Humour, usually in the form of teasing, appears to be another way for the students to deal with the stigma they face in society, the researcher realised. In her dissertation, she cites a situation in which a girl of Moroccan descent shouts that “kut-Marokkanen hier alles verpesten” [“f*cking Moroccans ruin everything here”]. She says it in a joking manner. “To me, it shows that they are very aware of the public discourse about people with a migration background, that they are familiar with it and know that they are the subject of it and are affected by it. It’s hurtful to be seen as an ‘inferior’ group. They try to take the sting out of it with humour. Laughing about it takes away some of the misery. In the end, what else can they do? They can’t very well escape those labels, because everyone keeps calling them that. So they might as well make something positive out of it.”


Parents
“I remember one moment, in the morning, at a classroom door. I’d been at the school for a couple of months and the students knew what my position was.” She was a fly on the wall who sometimes helped with assignments; someone they talked to, but not one of their superiors. “While talking to one of the boys, who said he was tired because he had come home late the previous night, I asked what his parents thought about that. He replied, with a bit of an attitude, that his father had no authority over him. I thought it was strange – he lived at home, so surely his father had some influence over him one way or another. He replied, ‘Miss, you shouldn’t forget that we’re foreigners. We’re not like Dutch people.’ He used his relationship to another culture to make it clear that different rules apply to him, because he belongs to a different group. They don’t have regular meal times or curfews and bedtimes. With that reply, he shut me down. After all, I belong to the other category: the ‘Dutch’ woman with her rules.”

Local dialect
Teachers didn’t appreciate it when students used Turkish or Moroccan words. “They said that everyone had to speak Standard Dutch. At the same time, children who spoke the local dialect – which isn’t Standard Dutch either – were not corrected.

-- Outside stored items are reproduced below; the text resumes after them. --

/-- Place a message in a port's transmit queue, on the VC of 09 R295. -/
def State.culEnqueue (n : Nat) (c : CulMsg) (s : State) : State :=
  let x := s.cport n
  let last : Bool := x.peerInst = c.m.h.dsti
  let vc := if c.fixed then c.vc else if last then classVc c.m else if c.dl || bit (s.culCtl n) 3 then 9 else 8
  match (if c.m.beats.isSome then pairIn c x.queue else none) with
  | some q => s.onPort n (fun x => { x with queue := q })
  | none => s.onPort n (fun x => { x with queue := x.queue ++ [{ c with vc := vc }] })

/-- A message waits for a route or for its fence. -/
def State.culHold (c : CulMsg) (s : State) : State := s.onCul (fun u => { u with holdQ := u.holdQ ++ [c] })

/-- Whether a message to the same destination waits that this one may not overtake (09 R289, R295). -/
def State.heldBefore (s : State) (c : CulMsg) : Bool := s.cul.holdQ.any (fun e => e.m.h.dsti = c.m.h.dsti && e.passes = c.passes)

/-- Send or pass on one message (09 R295). A line of this instance crosses the Wharf to its port first, and what belongs behind it follows (01
R42). -/
def State.culRoute (c : CulMsg) (s : State) : State :=
  let d := c.m.h.dsti
  let p := s.routePort d.toNat
  if d = s.self then
    foldS (fun m s => s.arrive (.culvert 6 (culOwn m))) c.behind (s.arrive (.culvert 6 { c with cross := none, behind := [] }))
  else if s.cul.held.getLsbD d.toNat && !c.passes then s.culHold c
  else if !s.portTakes p then (s.culHold c).raise famCulUnreach 0
  else if s.heldBefore c then s.culHold c
  else match c.cross with
    | some (src, stamp) =>
      s.onCore (fun k => k.present src (epCul p) stamp (.culvert { c with cross := none, behind := [] } c.behind))
    | none =>
      if c.came && c.hops = 3 then
        (s.cellsFreeOpt c.cells).raise famCulTtl (unitCul (match c.cells with
          | some k => k.port
          | none => p))
      else s.culEnqueue p c

/-- Messages held for no fence go, in the order held, once a port takes them (09 R295). -/
def State.culRehold (s : State) : State :=
  let may (c : CulMsg) : Bool := c.m.h.dsti = s.self || ((!s.cul.held.getLsbD c.m.h.dsti.toNat || c.passes) &&
    s.portTakes (s.routePort c.m.h.dsti.toNat))
  let go := s.cul.holdQ.filter may
  foldS State.culRoute go (s.onCul (fun u => { u with holdQ := u.holdQ.filter (fun c => !may c) }))

/-! Sending flits (09 R282, R285, R287, R311). -/

/-- The header of a port's next flit: it reports what is due, and the first of the link management codes that wait. -/
def State.nextHdr (n : Nat) (seq : BitVec 12) (type : BitVec 2) (first : BitVec 8) (s : State) : FlitHdr :=
  let x := s.cport n
  let code := x.lm.headD (0, 0)
  let b := (x.report + 1) % 11
  { seq := seq, ack := x.rxSeq, nak := x.nak, type := type, first := first, ca := BitVec.ofNat 4 x.report,
    cca := BitVec.ofNat 8 (mget 0 x.rxFreed x.report), cb := BitVec.ofNat 4 b, ccb := BitVec.ofNat 8 (mget 0 x.rxFreed b),
    lm := BitVec.ofNat 4 code.1, lmArg := BitVec.ofNat 16 code.2 }

/-- Words of lane clock cycles leave a port (09 R277). -/
def State.lanesOut (n : Nat) (l : List (List (Nat × BitVec 64))) (s : State) : State :=
  s.onCore (fun k => foldS (fun w => Core.emit (.lanes n w)) l k)

/-- Send one flit: it is coded, and the next report and the next link management code are due (09 R279, R287, R311). -/
def State.emitFlit (n : Nat) (h : FlitHdr) (payload : BitVec 1936) (s : State) : State :=
  let f := flitOf h payload
  let s := s.onPort n (fun x => { x with lm := x.lm.drop 1 ++ x.lm.take 1, report := (x.report + 2) % 11, nak := false })
  let s := (s.onCore (Core.emit (.flit n (bytesOf f.toNat 256)))).onCore (Core.bump (unitCul n) 0x101 1)
  let (w, tx) := (s.cport n).tx.push n s.self (s.cport n).txMap f
  (s.onPort n (fun x => { x with tx := tx })).lanesOut n w

/-- An IDLE flit (09 R282). -/
def State.sendIdle (n : Nat) (s : State) : State := s.emitFlit n (s.nextHdr n (s.cport n).txSeq 0 0xFF) 0

/-- Link management codes without one code, and with a new one of it. -/
def lmDrop (l : List (Nat × Nat)) (code : Nat) : List (Nat × Nat) := l.filter (fun e => e.1 != code)
def lmPut (l : List (Nat × Nat)) (code arg : Nat) : List (Nat × Nat) := lmDrop l code ++ [(code, arg)]

/-- A code that every flit header carries from now on, and a first IDLE flit with it (09 R311). -/
def State.sayLm (n code : Nat) (s : State) : State := (s.onPort n (fun x => { x with lm := [(code, 0)] })).sendIdle n

/-- SEQ of a kept flit. -/
def seqOf (b : BitVec 2016) : BitVec 12 := b.extractLsb' 0 12

/-- A replay starts from ACK + 1 (09 R285): every unacknowledged flit is to go again, oldest first. -/
def State.culReplay (n : Nat) (ack : Option (BitVec 12)) (s : State) : State :=
  let l := (s.cport n).replay
  if l.isEmpty then s
  else
    let s := s.onPort n (fun x => { x with resend := l.map seqOf, nakAck := ack, replays := sat16 (x.replays + 1) })
    (s.onCore (Core.bump (unitCul n) 0x104 1)).raise famCulReplay (unitCul n)

/-- The next flit of the replay in progress goes, with a header of now. -/
def State.sendAgain (n : Nat) (s : State) : State :=
  match (s.cport n).resend with
  | [] => s
  | q :: l =>
    match (s.cport n).replay.find? (fun b => seqOf b = q) with
    | none => s.onPort n (fun x => { x with resend := l })
    | some b =>
      let h := s.nextHdr n q 1 (flitHdr (b.setWidth 2048)).first
      let v : BitVec 1936 := b.extractLsb' 80 1936
      (s.emitFlit n h v).onPort n (fun x => { x with
        resend := l
        replay := x.replay.map (fun c => if seqOf c = q then flitBody h v else c) })

/-- The pieces of a message's bytes, one to a flit. -/
def flitPieces : Nat → List (BitVec 8) → List (List (BitVec 8))
  | 0, _ => []
  | n + 1, l => if l.isEmpty then [] else l.take 242 :: flitPieces n (l.drop 242)

/-- Send a message's bytes in PAYLOAD flits of their own, which the replay buffer keeps. -/
def State.sendPieces (n : Nat) (first : BitVec 8) (l : List (List (BitVec 8))) (s : State) : State :=
  match l with
  | [] => s
  | p :: t =>
    let q := (s.cport n).txSeq
    let v : BitVec 1936 := BitVec.ofNat 1936 (numOf p)
    let h := s.nextHdr n q 1 first
    let s := s.emitFlit n h v
    State.sendPieces n 0xFF t (s.onPort n (fun x => { x with txSeq := q + 1, replay := x.replay ++ [flitBody h v] }))

/-- Whether a message at the head of its VC still waits for the data that must follow it (09 R288). A dead agent's never comes. -/
def State.halfPair (s : State) (c : CulMsg) (after : List CulMsg) : Bool :=
  leadsData c.m && !s.core.tombed c.m.h.agent && (match after with
    | e :: _ => !belongs c.m e.m
    | [] => true)

/-- The head of a VC's queue and what follows it in the whole queue. -/
def vcHead (v : Nat) : List CulMsg → Option (CulMsg × List CulMsg)
  | [] => none
  | c :: l => if c.vc = v then some (c, l) else vcHead v l
/-- The queue without a VC's head. -/
def vcPop (v : Nat) : List CulMsg → List CulMsg
  | [] => []
  | c :: l => if c.vc = v then l else c :: vcPop v l

/-- Whether a port may send the head of a VC now: a power-fail hold keeps this instance's own messages (08 R273, 09 R296), a seal every one
(11 R400), a looped port carries none but HELLO (09 R307), the replay buffer has room, and the receiver's credits cover it (09 R285, R286). -/
def State.maySend (s : State) (n : Nat) (c : CulMsg) (after : List CulMsg) : Bool :=
  let x := s.cport n
  s.core.block != .sealed_ && (!s.core.pf.hold || c.came) && (!s.looped n || c.m.op = 0xC1) && !s.halfPair c after &&
    decide (x.replay.length + (msgSize c.m + 241) / 242 ≤ 512) && cellsFit x.txUsed c.vc (msgSize c.m)

/-- Deficit round robin among the VCs (09 R290): the VC that sends next, and the state it leaves. DESIGN CHOICE, log 73: a VC whose head waits for
credits or for its data gains no quantum at its turn, and the next VC has its own. -/
def culTurn (s : State) (n : Nat) : Nat → Map Nat → Nat → Bool → Option Nat × Map Nat × Nat × Bool
  | 0, d, v, fed => (none, d, v, fed)
  | k + 1, d, v, fed =>
    match vcHead v (s.cport n).queue with
    | none => culTurn s n k (mset 0 d v 0) ((v + 1) % 10) false
    | some (c, after) =>
      if !s.maySend n c after then culTurn s n k d ((v + 1) % 10) false
      else
        let have_ := mget 0 d v + (if fed then 0 else 864)
        if msgSize c.m ≤ have_ then (some v, mset 0 d v (have_ - msgSize c.m), v, true)
        else culTurn s n k (mset 0 d v have_) ((v + 1) % 10) false

/-- A port starts one waiting message (09 R290). A replay in progress has the flit time. -/
def State.culSend (n : Nat) (s : State) : State :=
  let x := s.cport n
  if x.st != .active then s
  else if !x.resend.isEmpty then s.sendAgain n
  else
    match culTurn s n 21 x.deficit x.turn x.fed with
    | (none, d, t, f) => s.onPort n (fun x => { x with deficit := d, turn := t, fed := f })
    | (some v, d, t, f) =>
      match vcHead v x.queue with
      | none => s
      | some (c, _) =>
        let split := cellSplit x.txUsed v (msgSize c.m)
        let last : Bool := x.peerInst = c.m.h.dsti || c.m.op = 0xC1
        let hops := if c.came then c.hops + 1 else c.hops
        let dl := c.dl || (!last && bit (s.culCtl n) 3)
        let s := s.onPort n (fun x => { x with
          deficit := d
          turn := t
          fed := f
          queue := vcPop v x.queue
          txUsed := cellsAdd x.txUsed v split.1 split.2 })
        let s := s.sendPieces n 0 (flitPieces 2 (msgBytes c.m v hops dl))
        let s := s.onCore (Core.bump (unitCul n) 0x103 (msgSize c.m))
        match c.cells with
        | none => s
        | some k =>
          let e := (c.m.h.dsti.toNat, v)
          (s.cellsFree k).onPort k.port (fun y => { y with passed := if y.passed.contains e then y.passed else y.passed ++ [e] })

/-- A flit time with no message to start: the next flit of a replay, or an IDLE flit (09 R285). A port that has gone to RETRAIN or DOWN goes on
with the link management code that its peer has not answered (09 R311). -/
def State.culIdle (n : Nat) (s : State) : State :=
  let x := s.cport n
  if x.st != .active then (if (x.st = .retrain || x.st = .down) && !x.lm.isEmpty then s.sendIdle n else s)
  else if !x.resend.isEmpty then s.sendAgain n
  else
    let starved := (List.range 10).any (fun v => match vcHead v x.queue with
      | some (c, after) => !s.halfPair c after && !cellsFit x.txUsed v (msgSize c.m)
      | none => false)
    (s.sendIdle n).onCore (Core.bump (unitCul n) 0x106 (if starved then 1 else 0))

/-! Receiving flits (09 R284 to R287). -/

/-- Whether a message is a copy of a FENCE that keeps the VC it is sent on (09 R318, R319). -/
def keepsVc (m : Msg) : Bool := m.op = 0xC4 && m.h.hint.getLsbD 0

/-- A message of another instance passes on through this one: it crosses the Wharf once, from its port's endpoint to that of its onward port
(01 R42, 09 R296). -/
def State.culTransit (n : Nat) (c : CulMsg) (s : State) : State :=
  let p := s.routePort c.m.h.dsti.toNat
  s.onCore (fun k => k.present (epCul n) (epCul (if p ≤ 5 then p else n)) k.arrival
    (.culvert { c with came := true, fixed := keepsVc c.m } []))

/-- Take one message off a port's payload stream, with the cells it takes until it leaves the receive side (09 R286, R287, R297). -/
def State.culTake (n : Nat) (c : CulMsg) (s : State) : State :=
  let x := s.cport n
  let size := msgSize c.m
  if !cellsFit x.rxUsed c.vc size then s.raise famCulProto (unitCul n)
  else
    let split := cellSplit x.rxUsed c.vc size
    let k : Cells := ⟨n, c.vc, split.1, split.2⟩
    let s := s.onPort n (fun x => { x with rxUsed := cellsAdd x.rxUsed c.vc split.1 split.2 })
    if c.m.h.dsti = s.self || c.m.op = 0xC1 then s.arrive (.culvert n { c with cells := some k })
    else s.culTransit n { c with cells := some k }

Limburgish was seen as acceptable because the school was located in Limburg, but Turkish was positioned as a foreign and therefore inappropriate language.”

Understanding
Van de Weerd is aware of the fact that her study contributes to a sensitive topic. “I think anyone could benefit from reading my findings. Most people think they know exactly what labels like ‘Moroccan’ or ‘Turk’ mean, and don’t take the time to really listen to how these labels are used and test any ideas of their own. This also happens in research – there are a lot of examples of surveys that ask whether someone calls themselves Dutch or Turkish. This is taken to be a sign of a sense of citizenship or belonging, but the researchers didn’t look at what those labels mean to those people.” She also hopes there will be workshops in secondary schools and higher education institutions to get teachers and students to talk about this topic. “What does it mean to one person when they say ‘Moroccan’ or ‘Turk’ and what does it mean to someone else? Are there any differences? All this could lead to better understanding.”